Leap Day () is a Hong Kong television drama series produced by HK Television Entertainment and aired on ViuTV between 2 and 13 March 2020. Directed by Steve Law and written by Yellow Wong, the series stars Sofiee Ng, Chui Tien-you and Terrance Lau.

Synopsis 
Yeesa Cheung (Sofiee Ng), born on a leap day, believes her birthday is squeezed between 28 February and 1 March in common years. When she celebrates her birthday in 2017, she unexpectedly travels to 29 February 2020 in Sapporo. There she is greeted by two strangers, Ryan Ma (Chui Tien-you) and Yu Ka-chung (Terrance Lau), and finds her future self killed in a traffic accident. After she returns to 2017, only one second has passed, but the three have now to work together to circumvent their common destiny.

Production 
The crew describe the genre as romance more than sci-fi. The director, Steve Law, drew inspiration from a friend of his who was born on 29 February, before incorporating the idea of time travel. The filming in Hong Kong was completed before the overseas scenes. The crew initially planned to set the story in Taipei but later chose Sapporo to add to mystical and romantic elements. They received support and sponsor from the Sapporo Film Commission to cast Japanese characters at the desired spots. Yamano Hisaji, the coordinator of the collaborating producer company in Japan, was additionally cast to play the pivotal role of Kagawa Niro. With a limited budget, the crew had a tight filming schedule, hence some missing scenes had to be added by computer graphics and some written plots, such as the ending of Kagawa, were not filmed. The crash scene in Episode 9 was so complicated and expensive that, in order to ensure a smooth filming, Law and cinematographer Dino Wong found a visualiser to draw a storyboard, which is rare for a television series. The post-production was completed three days before the finale was aired.

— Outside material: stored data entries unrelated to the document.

-- ==== Sys2Proof/Machine/BusMode.lean ====
section
/-! DEFINITION. The Bus Mode Controller's commands: XFER, one meaning per edge, and SETMODE (40_bus_mode). -/

namespace Sys2Proof.Machine

/-- The decoder's verdict on `XFER from, to` (R106 step 4, R107). -/
def xferRefusal (src dst : ModeCode) (s : State) : Option RefusalCode :=
  if hasEdge s.cfg.variant src dst then none else some .noSuchEdge

/-- XFER's preconditions after NOT_BEGUN (R130, R258). -/
def xferFault (src dst : ModeCode) (s : State) : Option FaultCode :=
  if s.mode ≠ some src then some .modeMismatch else phaseCheck dst s

/-- `XFER from, to` (R130). -/
def xfer (src dst : ModeCode) (s : State) : Host.Outcome State Fault Refusal :=
  command (xferRefusal src dst) (afterBegun (xferFault src dst))
    (fun s => respond .none (edgeStep src dst s)) s

/-- M010TO000, EA1 (R133). -/
def execM010to000 (s : State) : Host.Outcome State Fault Refusal := xfer 0b010#3 0b000#3 s

/-- M000TO001, EA2 (R134). -/
def execM000to001 (s : State) : Host.Outcome State Fault Refusal := xfer 0b000#3 0b001#3 s

/-- M001TO000, EA3 (R135). -/
def execM001to000 (s : State) : Host.Outcome State Fault Refusal := xfer 0b001#3 0b000#3 s

/-- M000TO010, EA4 (R136). -/
def execM000to010 (s : State) : Host.Outcome State Fault Refusal := xfer 0b000#3 0b010#3 s

/-- M010TO110, EA5 and EB1 (R137). -/
def execM010to110 (s : State) : Host.Outcome State Fault Refusal := xfer 0b010#3 0b110#3 s

/-- M110TO010, EA6 and EB2 (R138). -/
def execM110to010 (s : State) : Host.Outcome State Fault Refusal := xfer 0b110#3 0b010#3 s

/-- M010TO011, EA7 and EB3 (R139). -/
def execM010to011 (s : State) : Host.Outcome State Fault Refusal := xfer 0b010#3 0b011#3 s

/-- M011TO010, EA8 and EB4 (R140). -/
def execM011to010 (s : State) : Host.Outcome State Fault Refusal := xfer 0b011#3 0b010#3 s

/-- M010TO111, EB5, coarse (R141). -/
def execM010to111 (s : State) : Host.Outcome State Fault Refusal := xfer 0b010#3 0b111#3 s

/-- M111TO010, EB6, coarse (R142). -/
def execM111to010 (s : State) : Host.Outcome State Fault Refusal := xfer 0b111#3 0b010#3 s

/-- The decoder's verdict on `SETMODE m` (R106 step 3, R108). -/
def setmodeRefusal (m : ModeCode) (s : State) : Option RefusalCode :=
  if s.cfg.coarseEdgesOk = false then some .setmodeUnavailable
  else if named s.cfg.variant m then none
  else some .notAMode

/-- SETMODE's preconditions after NOT_BEGUN: none where the mode is already m (R145). -/
def setmodeFault (m : ModeCode) (s : State) : Option FaultCode :=
  if s.mode = some m then none else phaseCheck m s

/-- `lines(S.mode, m)` (R98). From ⊥ every line: a begun block is never there (R26; log entry 15). -/
def linesFrom (src : Option ModeCode) (dst : ModeCode) : List (Line × Bool) :=
  match src with
  | some m => lines m dst
  | none => allLines.map fun l => (l, levelOf dst l)

/-- SETMODE's change of mode (R145): one output update, or nothing where the mode is already m. -/
def coarseChange (m : ModeCode) (s : State) : State :=
  if s.mode = some m then s
  else setMode m (emit (.mode s.mode m) (ctlDrive (linesFrom s.mode m) s))

/-- SETMODE m (R145). -/
def execSetmode (m : ModeCode) (s : State) : Host.Outcome State Fault Refusal :=
  command (setmodeRefusal m) (afterBegun (setmodeFault m)) (fun s => respond .none (coarseChange m s)) s

end Sys2Proof.Machine
end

Sofiee Ng worked with Steve Law on Margaret & David - Ex the Special Episode and Terrance Lau with Yellow Wong on Limited Education. They both accepted the roles without reading the script, based on the previous working experience with the crew. Ng had three ligaments torn during the filming of a chasing scene in Sapporo but went on with the shooting.

Cast and characters

Main characters
 Sofiee Ng as Yeesa Cheung (張麗紗)
Born on 29 February 1992, she believes she is unlucky because she has a quarter of birthday wishes compared to others. She aspires to be a professional designer but has not found a permanent job for three years since graduation from a design degree. She describes herself as being indecisive, as she is afraid of bearing responsibility for her decisions. Her character name is inspired by Riisa Naka, the voice actress for Makoto Konno of The Girl Who Leapt Through Time.
 Chui Tien-you as Ryan Ma (馬智浩)
He aspires to be a professional Japanese chef but is growingly unsatisfied with his job at a supermarket. He puts his mother and sister before himself.
Terrance Lau as Yu Ka-chung (余家聰)
A doctor of philosophy and chairman of Sacred Geometry Association. He distances himself from emotions.

Other characters
Deon Cheung as Cheung San (張辰) — Yeesa's father. A grocery store owner.
Kaki Sham as Pak Sai-kai 'Brazil Turtle' (白世繼; 巴西龜) — Vice-chairman of Sacred Geometry Association. Specialised in geometry and physics.
Ranya Lee as Fiona Tse (謝心雪) — One of Yeesa's best friends. A professional real estate agent.
Kiki Cheung as Lee Ka-man 'Kaka' (李嘉敏; 嘉嘉) — One of Yeesa's best friends. A beauty youtuber.
Anna Ng as Lee (李姐) — Ryan's mother
Krince Mak as Ma Tsz-ching (馬芷晴) — Ryan's younger sister. A senior secondary school student sitting for HKDSE in 2019
Will Or as Jonathan — Fiona's boyfriend. A start-up entrepreneur.
Eric Leung as Timothy — Kaka's boyfriend. A newspaper journalist. 
Yamano Hisaji as Kagawa Niro (香川二郎) — A beer deliveryman whose son suffers from chronic illness.
Leung Tin-chak as 'Jesus' (耶穌) — Member of Sacred Geometry Association. Specialised in conspiracy theories.
Esther So as 'Tripper' (跳掣) — Member of Sacred Geometry Association. Specialised in hypnosis.
Kwan Wing-yu as 'Kwan Yu' (關羽) — Member of Sacred Geometry Association. Specialised in dimensional analysis.
Cheng Man-hei as 'Alien' — Member of Sacred Geometry Association. Specialised in Extraterrestrial studies.
Ho Kai-wa as Thomas — Ryan's coworker at a supermarket.
Okizaki Chinatsu as Minamino Miko (南野美子) — Yeesa's mother. A native of Sapporo.

Episodes

Theme music and song 
The original scores, opening and ending themes were composed by Day Tai and his team at D Dome Music.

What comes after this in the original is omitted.